If your G is acting smoothly on R^2, you can at least say that the orbit through each point is an immersed submanifold of R^2; it will generally be either 1- or 0-dimensional.
 
thanks a lot!

you are right. I am just thinking of the action of the rotation group SO(2) on ℝ2; clearly the point at (0,0) will remain unchanged, hence its orbit is 0-dimensional.

Do you have any hint to suggest in order to prove these facts? I mean, proving that the orbits are immersed submanifolds of R^2.
 
Fix a p in R^2 and consider the map G -> R^2 sending g to gp.
 
I see...
I guess all I have to do is to prove that by letting G act on ℝ2, the space ℝ2 will be partitioned into equivalence classes (=the orbits), and that follows from the very fact that G is a group...maybe?
 
That's kind of besides the point. The image of the map I wrote down is precisely the orbit through p. So all that remains is to show that the map is an immersion - this will prove that the orbit is an immersed submanifold (by definition).

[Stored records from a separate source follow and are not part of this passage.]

/-- O19. `INV` (R126, R158): the pending growth is applied, `InvalidCode` is raised with the code as `INFO`, nothing
else changes. -/
def Obligations.InvalidCodeFaults : Prop :=
  ∀ (c : Code) (s : State), exec (.inv c) s = .next { s with
    width := grownWidth s, state := .fault, cause := some .invalidCode, info := c.setWidth 32, table := [],
    flight := Flight.rest }

/-! ## Data codes -/

/-- O20. `LIT` and its per-size rows (R123), the root entry being in the table: one pixel, or `FbRange`. -/
def Obligations.LiteralEmitsPixel : Prop :=
  ∀ (i : Instr) (c : Code) (s : State),
    (i = .lit c ∨ ∃ k, 2 ≤ k ∧ k ≤ 8 ∧ c.toNat < 2 ^ k ∧ i = literalRow k c) →
    lookup s.table c.toNat = some { len := 1#13, pfx := none, suffix := c.setWidth 8 } → s.w ≠ 0#16 →
    (fbAddr s s.off.toNat < frameBytes s →
      exec i s = .next { s with
        width := grownWidth s, fb := store s.fb (fbAddr s s.off.toNat) (c.setWidth 8),
        ports := .wrote (fbAddr s s.off.toNat) (c.setWidth 8) :: s.ports, off := s.off + 1#32,
        table := repairedTable s (c.setWidth 8), hasPrev := true, prevCode := c, prevLen := 1#13,
        prevFirst := c.setWidth 8, flight := Flight.rest }) ∧
    (frameBytes s ≤ fbAddr s s.off.toNat →
      exec i s = .next { s with
        width := grownWidth s, state := .fault, cause := some .fbRange, info := s.off, table := [],
        flight := Flight.rest })

/-- O21. `REF` and `KWK` (R124, R127, R129), and every other data row: the run of the entry is painted from pixel
number `OFF` on, the highest first, each write seen on the port in that order; `OFF`, the newest entry and the
previous-code registers follow. -/
def Obligations.DataCodeEmitsRun : Prop :=
  ∀ (i : Instr) (c : Code) (s : State) (r : List Byte), isDataRow i c →
    runOf s.table walkFuel c.toNat = some r → s.w ≠ 0#16 → pixelsInside s s.off.toNat r.length = true →
    exec i s = .next { s with
      width := grownWidth s, fb := paint s s.off.toNat r s.fb,
      ports := wroteRecord (runWrites s s.off.toNat r) ++ s.ports, off := s.off + BitVec.ofNat 32 r.length,
      table := repairedTable s (r.headD 0#8), hasPrev := true, prevCode := c, prevLen := BitVec.ofNat 13 r.length,
      prevFirst := r.headD 0#8, flight := Flight.rest }

/-- O22. Where the sub-image is no wider than the canvas, pixel `k` of a run ends up at pixel number `OFF + k` with
the run's value (R45, R127). -/
def Obligations.RunPixelsPlaced : Prop :=
  ∀ (s : State) (p : Nat) (r : List Byte) (fb : List Host.Cell) (k : Nat),
    s.w ≠ 0#16 → s.w.toNat ≤ s.cw.toNat → k < r.length →
    lookup (paint s p r fb) (fbAddr s (p + k)) = r[k]?

/-- O23. The frame of the data rows, completed or faulted: no byte of the frame buffer outside the addresses of the
run's pixel numbers, no register of the host, the source or the bit reader changes; nothing is seen on the ports but
writes of the run, from its last pixel down. -/
def Obligations.DataCodeFrame : Prop :=
  ∀ (i : Instr) (c : Code) (s t : State) (r : List Byte), isDataRow i c →
    runOf s.table walkFuel c.toNat = some r → exec i s = .next t →
    (∀ a, (∀ k, k < r.length → a ≠ fbAddr s (s.off.toNat + k)) → frameByte t a = frameByte s a) ∧
    (t.trail, t.x, t.y, t.w, t.cw, t.ch, t.phase, t.size, t.nent, t.full) =
      (s.trail, s.x, s.y, s.w, s.cw, s.ch, s.phase, s.size, s.nent, s.full) ∧
    (t.cur, t.shift, t.subrem, t.bs, t.params, t.env, t.hostData, t.freeCtr) =
      (s.cur, s.shift, s.subrem, s.bs, s.params, s.env, s.hostData, s.freeCtr) ∧
    ∃ k, t.ports = wroteRecord (runWrites s (s.off.toNat + k) (r.drop k)) ++ s.ports

/-- O24. `FbRange` (R156): at the first pixel, from the highest down, whose address is outside, the write is not
performed, earlier writes stay, `OFF` is the value before the run, `INFO` the pixel number. -/
def Obligations.DataCodeOutOfRange : Prop :=
  ∀ (i : Instr) (c : Code) (s : State) (r : List Byte) (k : Nat), isDataRow i c →
    runOf s.table walkFuel c.toNat = some r → s.w ≠ 0#16 → k < r.length →
    frameBytes s ≤ fbAddr s (s.off.toNat + k) →
    (∀ j, k < j → j < r.length → fbAddr s (s.off.toNat + j) < frameBytes s) →
    exec i s = .next { s with
      width := grownWidth s, state := .fault, cause := some .fbRange, info := BitVec.ofNat 32 (s.off.toNat + k),
      fb := paint s (s.off.toNat + k + 1) (r.drop (k + 1)) s.fb,
      ports := wroteRecord (runWrites s (s.off.toNat + k + 1) (r.drop (k + 1))) ++ s.ports, table := [],
      flight := Flight.rest }

/-- O25. `OFF` never wraps (R17): a data code that completes adds the run's length to it as a number, and it stays
within the bound of R17. -/
def Obligations.OffsetNeverWraps : Prop :=
  ∀ (i : Instr) (c : Code) (s t : State), isDataRow i c → s.state = .busy → exec i s = .next t → t.state = .busy →
    ∃ e, lookup s.table c.toNat = some e ∧ t.off.toNat = s.off.toNat + e.len.toNat ∧
      t.off.toNat ≤ 65535 * 65535 + 65535

/-- O26. The repair (R128): after a data code that completes, the newest entry's suffix is the run's first pixel where
the step inserted it (with `REPAIR_ON_FILL` or the table not full); every other entry and field is as before. -/
def Obligations.RepairWritesSuffix : Prop :=
  ∀ (i : Instr) (c : Code) (s t : State) (a : Nat), isDataRow i c → s.state = .busy → exec i s = .next t →
    t.state = .busy →
    lookup t.table a =
      if a = s.nent.toNat - 1 ∧ s.flight.inserted = true ∧ (s.params.repairOnFill = true ∨ s.full = false) then
        (lookup s.table a).map fun e => { e with suffix := t.prevFirst }
      else lookup s.table a

/-! ## The code table and the `SYMBOL` step -/

/-- O27. The insertion phase (R102), below the cap of R4. -/
def Obligations.InsertionPhase : Prop :=
  ∀ s : State,
    (s.hasPrev = true → s.full = false → s.params.tableDepth ≤ s.nent.toNat →
      insertPhase s = .halt (.next (faulted .outOfMemory s.nent.toNat s))) ∧
    (s.hasPrev = true → s.full = false → s.nent.toNat < s.params.tableDepth → s.nent.toNat < 4096 →
      insertPhase s = .go () { s with
        table := store s.table s.nent.toNat
          { len := s.prevLen + 1#13, pfx := some s.prevCode, suffix := s.prevFirst }
        nent := BitVec.ofNat 13 (s.nent.toNat + 1)
        full := decide (s.nent.toNat + 1 = 4096)
        flight :=
          { inserted := true, got := 0, draining := false,
            grow := decide (s.nent.toNat + 1 < 4096) && decide (s.width.toNat < 12) &&
              (List.range 12).any fun k => s.nent.toNat + 1 == 2 ^ k } }) ∧
    (s.hasPrev = false ∨ s.full = true → insertPhase s = .go () { s with flight := Flight.rest })

/-- O28. A step runs the decoded instruction: at the block's turn (log 1) the `MCS` byte of `INIT` (R80) or the code
of `SYMBOL` in the state after insertion and fetch (R120), at a host write the command it is (R73). -/
def Obligations.StepRunsDecodedInstruction : Prop :=
  ∀ s : State,
    (∀ e b r, blockTurn s e → s.state = .busy → s.phase = .init → s.w ≠ 0#16 → s.bs = b :: r →
      step s = exec (decodeByte .first b) { s with env := e, bs := r, ports := .consumed b :: s.ports }) ∧
    (∀ e t o, blockTurn s e → s.state = .busy → s.phase = .symbol → insertPhase { s with env := e } = .go () t →
      readCode t.width.toNat t = .halt o → step s = o) ∧
    (∀ e t c u, blockTurn s e → s.state = .busy → s.phase = .symbol → insertPhase { s with env := e } = .go () t →
      readCode t.width.toNat t = .go c u →
      step s = exec (classify u.size.toNat u.nent.toNat u.flight.inserted (BitVec.ofNat 12 c)) u) ∧
    (∀ e o, blockTurn s e → s.state = .busy → s.phase = .symbol → insertPhase { s with env := e } = .halt o →
      step s = o) ∧
    (∀ off v r i, s.env = .write 32 off v :: r → decode (.hostWrite off) v = .ok i →
      step s = exec i { s with env := r })

/-- O29. The arms of the `SYMBOL` step (R120), whatever row the code decodes to: clear, stop, invalid, data. -/
def Obligations.SymbolStepFollowsClass : Prop :=
  ∀ (s t u : State) (e : List EnvEvent) (c : Nat), blockTurn s e → s.state = .busy → s.phase = .symbol →
    insertPhase { s with env := e } = .go () t → readCode t.width.toNat t = .go c u →
    (c = 2 ^ u.size.toNat → step s = exec .clr u) ∧
    (c = 2 ^ u.size.toNat + 1 → step s = exec .stop u) ∧
    (c ≠ 2 ^ u.size.toNat → c ≠ 2 ^ u.size.toNat + 1 → u.nent.toNat ≤ c →
      step s = exec (.inv (BitVec.ofNat 12 c)) u) ∧
    (c ≠ 2 ^ u.size.toNat → c ≠ 2 ^ u.size.toNat + 1 → c < u.nent.toNat →
      step s = exec (.ref (BitVec.ofNat 12 c)) u)

/-- O30. The width of every fetch in closed form (R70). -/
def Obligations.FetchWidthClosedForm : Prop :=
  ∀ s t : State, Inv s → s.state = .busy → s.phase = .symbol → insertPhase s = .go () t →
    t.width.toNat = max (t.size.toNat + 1) (bitlen (t.nent.toNat - 1)) ∧ t.size.toNat + 1 ≤ t.width.toNat ∧
    t.width.toNat ≤ 12 ∧ t.nent.toNat - 1 < 2 ^ t.width.toNat
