/-! ## The fetch of `SYMBOL` -/

/-- The insertion phase and the fetch of `SYMBOL` (R120) have gone through: a code, and the state its class is read
in. -/
def codeRead (s : State) (c : Nat) (u : State) : Prop :=
  ∃ t, insertPhase s = .go () t ∧ readCode t.width.toNat t = .go c u

theorem fetchSymbol_of_insert_halt {s : State} {o : Result} (h : insertPhase s = .halt o) :
    fetchSymbol s = .halt o := by
  rw [fetchSymbol, h, andThen_of_halt]

theorem fetchSymbol_of_read_halt {s t : State} {o : Result} (ins : insertPhase s = .go () t)
    (h : readCode t.width.toNat t = .halt o) : fetchSymbol s = .halt o := by
  rw [fetchSymbol, ins, andThen_of_go, h, andThen_of_halt]

theorem fetchSymbol_of_codeRead {s u : State} {c : Nat} (read : codeRead s c u) :
    fetchSymbol s = .go (codeInstr c u) u := by
  obtain ⟨t, ins, h⟩ := read
  rw [fetchSymbol, ins, andThen_of_go, h, andThen_of_go]

theorem step_of_symbol {s : State} {e : List EnvEvent} (turn : blockTurn s e) (busy : s.state = .busy)
    (symbol : s.phase = .symbol) : step s = runFetched (fetchedOf (fetchSymbol { s with env := e })) := by
  rw [step_of_blockTurn turn, fetchBlock, if_pos busy]
  simp only [symbol]

theorem step_of_symbol_halt {s : State} {e : List EnvEvent} {o : Result} (turn : blockTurn s e)
    (busy : s.state = .busy) (symbol : s.phase = .symbol) (h : fetchSymbol { s with env := e } = .halt o) :
    step s = o := by
  rw [step_of_symbol turn busy symbol, h]
  rfl

theorem step_of_codeRead {s u : State} {e : List EnvEvent} {c : Nat} (turn : blockTurn s e) (busy : s.state = .busy)
    (symbol : s.phase = .symbol) (read : codeRead { s with env := e } c u) : step s = exec (codeInstr c u) u := by
  rw [step_of_symbol turn busy symbol, fetchSymbol_of_codeRead read]
  rfl

/-- Settles O28: the block's turn runs what was fetched, a host write the command it decodes to. -/
theorem stepRunsDecodedInstruction : Obligations.StepRunsDecodedInstruction := by
  intro s
  refine ⟨?size, ?noCode, ?code, ?noRoom, ?command⟩
  case size => exact fun e b r turn busy init hw hb => step_of_init_go turn busy init (fetchInit_of_cons hw hb)
  case noCode =>
    exact fun e t o turn busy symbol ins h => step_of_symbol_halt turn busy symbol (fetchSymbol_of_read_halt ins h)
  case code => exact fun e t c u turn busy symbol ins h => step_of_codeRead turn busy symbol ⟨t, ins, h⟩
  case noRoom =>
    exact fun e o turn busy symbol h => step_of_symbol_halt turn busy symbol (fetchSymbol_of_insert_halt h)
  case command => exact fun off v r i turn command => step_of_command turn command

/-- Settles O54: outside `BUSY` the turn is an end without an instruction. -/
theorem nothingEnabledOutsideBusy : Obligations.NothingEnabledOutsideBusy := by
  intro s e turn rest
  rw [step_of_blockTurn turn, fetchBlock_at_rest (s := { s with env := e }) rest]
  rfl

/-! ## The outcomes of the block's turn -/

/-- The next states of a `SYMBOL` step (R120), by the operation that ends it. -/
inductive SymbolStep (s : State) : State → Prop
  | noRoom (prev : s.hasPrev = true) (notFull : s.full = false) (depth : s.params.tableDepth ≤ s.nent.toNat) :
      SymbolStep s (faulted .outOfMemory s.nent.toNat s)
  | noCode {t u : State} {c : Cause} {n : Nat} (ins : insertPhase s = .go () t)
      (halts : readCode t.width.toNat t = .halt (.next (faulted c n u))) (moved : bitReaderMoved t u)
      (cause : c = .unexpectedEof ∨ c = .prematureTerminator) : SymbolStep s (faulted c n u)
  | clear {c : Nat} {u : State} (read : codeRead s c u) (isClear : (BitVec.ofNat 12 c).toNat = 2 ^ u.size.toNat) :
      SymbolStep s (clearReset u.size.toNat u)
  | stop {c : Nat} {u t : State} (read : codeRead s c u)
      (notClear : (BitVec.ofNat 12 c).toNat ≠ 2 ^ u.size.toNat)
      (isStop : (BitVec.ofNat 12 c).toNat = 2 ^ u.size.toNat + 1) (ends : stopCode u = .next t) : SymbolStep s t
  | invalid {c : Nat} {u : State} (read : codeRead s c u)
      (notClear : (BitVec.ofNat 12 c).toNat ≠ 2 ^ u.size.toNat)
      (notStop : (BitVec.ofNat 12 c).toNat ≠ 2 ^ u.size.toNat + 1)
      (above : u.nent.toNat ≤ (BitVec.ofNat 12 c).toNat) :
      SymbolStep s (faulted .invalidCode (BitVec.ofNat 12 c).toNat (growWidth u))
  | data {c : Nat} {u t : State} (read : codeRead s c u)
      (notClear : (BitVec.ofNat 12 c).toNat ≠ 2 ^ u.size.toNat)
      (notStop : (BitVec.ofNat 12 c).toNat ≠ 2 ^ u.size.toNat + 1)
      (below : (BitVec.ofNat 12 c).toNat < u.nent.toNat) (does : dataCode (BitVec.ofNat 12 c) u = .next t) :
      SymbolStep s t

/-- The next states of the block's turn (R80, R120, R131). -/
inductive BlockStep (s : State) : State → Prop
  | rest (atRest : s.state ≠ .busy) : BlockStep s s
  | badGeometry (busy : s.state = .busy) (init : s.phase = .init) : BlockStep s (faulted .badGeometry 0 s)
  | noSize (busy : s.state = .busy) (init : s.phase = .init) : BlockStep s (faulted .unexpectedEof s.off.toNat s)
  | badSize {b : Byte} {r : List Byte} (busy : s.state = .busy) (init : s.phase = .init) (hb : s.bs = b :: r) :
      BlockStep s (faulted .badMinCodeSize b.toNat (consume b r s))
  | seeds {b : Byte} {r : List Byte} (busy : s.state = .busy) (init : s.phase = .init) (hw : s.w ≠ 0#16)
      (hb : s.bs = b :: r) (least : 2 ≤ b.toNat) (greatest : b.toNat ≤ 8) :
      BlockStep s (seeded b.toNat (consume b r s))
  | symbol {t : State} (busy : s.state = .busy) (symbol : s.phase = .symbol) (h : SymbolStep s t) : BlockStep s t

theorem insertPhase_flight {s t : State} (h : insertPhase s = .go () t) : t.flight.draining = false := by
  rcases insertPhase_cases s with ⟨-, -, -, hp⟩ | ⟨-, -, -, hp⟩ | ⟨-, hp⟩ <;> rw [hp] at h <;> cases h <;> rfl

Be careful to note that while each orbit itself is an immersed submanifold, the orbit space R^2/G with the quotient topology need not even be Hausdorff (let alone a manifold).
 
ok...
everything is almost clear. The only piece I am missing is how to prove that a mapping is an immersion (I am not familiar with this definition). Am I supposed to consider the mapping from the smooth manifold G (the Lie group parametrized by t) to the orbit of a point in R^2, take their derivatives with respect to t, and show that the map is injective?
 
I lied earlier - the map G -> R^2 isn't necessarily an immersion (e.g. if p is a fixed point). What we should be looking at is the induced map G/G_p -> R^2, where G_p = {g in G | gp=p} is the isotropy subgroup at p.

To rigorously prove that this map is an immersion you need to know a thing or two about differential geometry (in particular you need to know what "immersion" means! :smile:).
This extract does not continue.